La Galerie de la Méditerranée a été critiquée dès son ouverture. Sera-t-elle de son côté revue ?
On y travaille, nous allons la renouveler par moitié, la partie consacrée à l’agriculture est en cours de réenrichissement. La partie dédiée aux religions sera retravaillée pour la fin 2015.
Les conclusions de l’audit commandé sur les salles du fort Saint-Jean ont été remises. Vers quoi vous dirigez-vous ?
Je ne pense pas que l’on ira vers une remise aux normes intégrale de la totalité du fort, car cela serait coûteux et incertain compte tenu de son humidité. Nous avons des objets fragiles.

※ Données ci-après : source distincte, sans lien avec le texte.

/-- The same of the lines from one on. -/
def State.oldWrongs (s : State) (r : Region) (line : Nat) : Nat → List (Nat × Stored) × State
  | 0 => ([], s)
  | n + 1 =>
    let q := s.oldWrongs r line n
    let o := q.2.oldWrong r (line + n)
    (q.1 ++ [(line + n, o.1)], o.2)

/-- A delta is sent to the die of the parity line (R312). -/
def State.sendDelta (s : State) (r : Region) (e : Nat × Stored) : State :=
  match s.stripeOf r e.1 with
  | some t => s.modStack t.stack fun u => { u with deltas := u.deltas ++ [e] }
  | none => s

/-- The four data lines of a stripe have been written together: their parity is written fresh, without reading, and the deltas that wait
for it are void (R312). -/
def State.freshParity (s : State) (t : Stripe) : State :=
  let s := s.modStack t.stack fun u => { u with
    deltas := u.deltas.filter fun e => !t.data.contains e.1
    placed := if s.parityAvail t == .gone && !t.lost then u.placed ++ [t.key] else u.placed }
  (s.countStack t.stack 0x02 { ctx := some 0, za := some (64 * t.data.headD 0) } 1).modParity t.stack t.frame t.off fun _ => 0

/-- Drains an entry of an S+stripe region: each line is read before it is written, for its delta (R312). -/
def State.drainStriped (s : State) (ri : Nat) (r : Region) (e : WEntry) : State :=
  let o := s.oldWrongs r e.line (if e.block then 64 else 1)
  let s := o.2.writeEntry ri r e
  let n := s.entryLines r e
  (s.countStack e.stack 0x01 { ctx := some e.ctx, za := some (64 * e.line) } n).each (o.1.take n) fun s x => s.sendDelta r x

/-- The entries of the four data lines, or blocks, of the stripes of an entry's lines, where each of them waits and may drain. -/
def State.mates (s : State) (r : Region) (e : WEntry) : Option (List WEntry) :=
  match s.stripeOf r e.line with
  | none => none
  | some t =>
    let l := t.data.filterMap fun x => s.wbuf.find? fun w => w.line == x && w.block == e.block && s.mayDrain w
    if l.length = t.data.length then some l else none

/-- Drains the entries of whole stripes together (R312): the lines that each of them writes get fresh parity, the others a delta. -/
def State.drainMates (s : State) (l : List WEntry) : State :=
  let o := l.foldl (fun (a : List (Nat × Region × List (Nat × Stored)) × State) e =>
    match a.2.regionAt (64 * e.line) with
    | some (ri, r) =>
      let q := a.2.oldWrongs r e.line (if e.block then 64 else 1)
      let s := q.2.writeEntry ri r e
      let n := s.entryLines r e
      (a.1 ++ [(n, r, q.1.take n)], s)
    | none => a) ([], s)
  let whole := (o.1.map (·.1)).foldl min 64
  let s := o.2.each (o.1.flatMap fun x => (x.2.2.drop whole).map fun y => (x.2.1, y)) fun s y => s.sendDelta y.1 y.2
  match o.1 with
  | (_, r, olds) :: _ => s.each (olds.take whole) fun s y => match s.stripeOf r y.1 with | some t => s.freshParity t | none => s
  | [] => s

À la demande du public, nous allons sans doute y créer un centre d’interprétation du fort, création que l’on a sous-estimée au départ. Nous avons déjà intensifié les indications historiques sur le site.
Envisagez-vous d’accueillir les collections du Musée de l’histoire de la France en Algérie ?
Nous nous sommes montrés ouverts, le service des Musées de France y est favorable ainsi que Philippe Saurel, maire de Montpellier et président de Montpellier agglomération.
Pourrait-on imaginer une exposition sur le sujet coproduite par le MuCEM et la Cité nationale de l’histoire de l’immigration aujourd’hui présidée par Benjamin Stora, un des membres du comité scientifique de ce musée avorté ?
Nous ne présenterons pas l’exposition imaginée pour l’ouverture du Musée de l’histoire de la France en Algérie ; j’ai cru comprendre que Benjamin Stora envisageait de le faire.
Des coproductions avec l’Institut du monde arabe semblent en revanche être en discussion ?
Des contacts sur des thèmes pour la fin 2016 ont été effectivement pris. Avant mon arrivée des projets ont été envisagé autour notamment des navigations arabes.
L’actualité est une des identités de la programmation du MuCEM. En raison des événements en Ukraine, l’exposition « Les chemins d’Odessa » a été annulée. Comment entendez-vous vous positionner vis-à-vis de sujets risquant d’autres annulations compte tenu de leur contexte géopolitique ?
Le risque est à prendre. Ce qui s’est passé à propos de l’Ukraine peut se reproduire pour d’autres sujets. Nous travaillons sur l’art contemporain en Tunisie pour l’année prochaine, nous savons très bien que le sujet va évoluer. Cette identité du MuCEM passe aussi par nos colloques, conférences, débats qui marchent de mieux en mieux. Le MuCEM est un musée de proximité, la fréquentation de la Galerie de la Méditerranée et des expositions temporaires étant pour moitié constituée de visiteurs orginaires de la région Provence-Alpes-Côte d’Azur et l’autre moitié hors de la région, dont 14 % d’internationaux.
Comment envisagez-vous les liens du MuCEM avec les autres musées de Marseille ?
Des coopérations ont déjà eu lieu. Avec Christine Poulain de la direction des Musées de Marseille, un de nos rêves est de trouver une saison, une année, qui nous permettrait de décliner une thématique commune ; l’adjointe au maire déléguée à la Culture, Anne-Marie Estienne d’Orves y est très favorable.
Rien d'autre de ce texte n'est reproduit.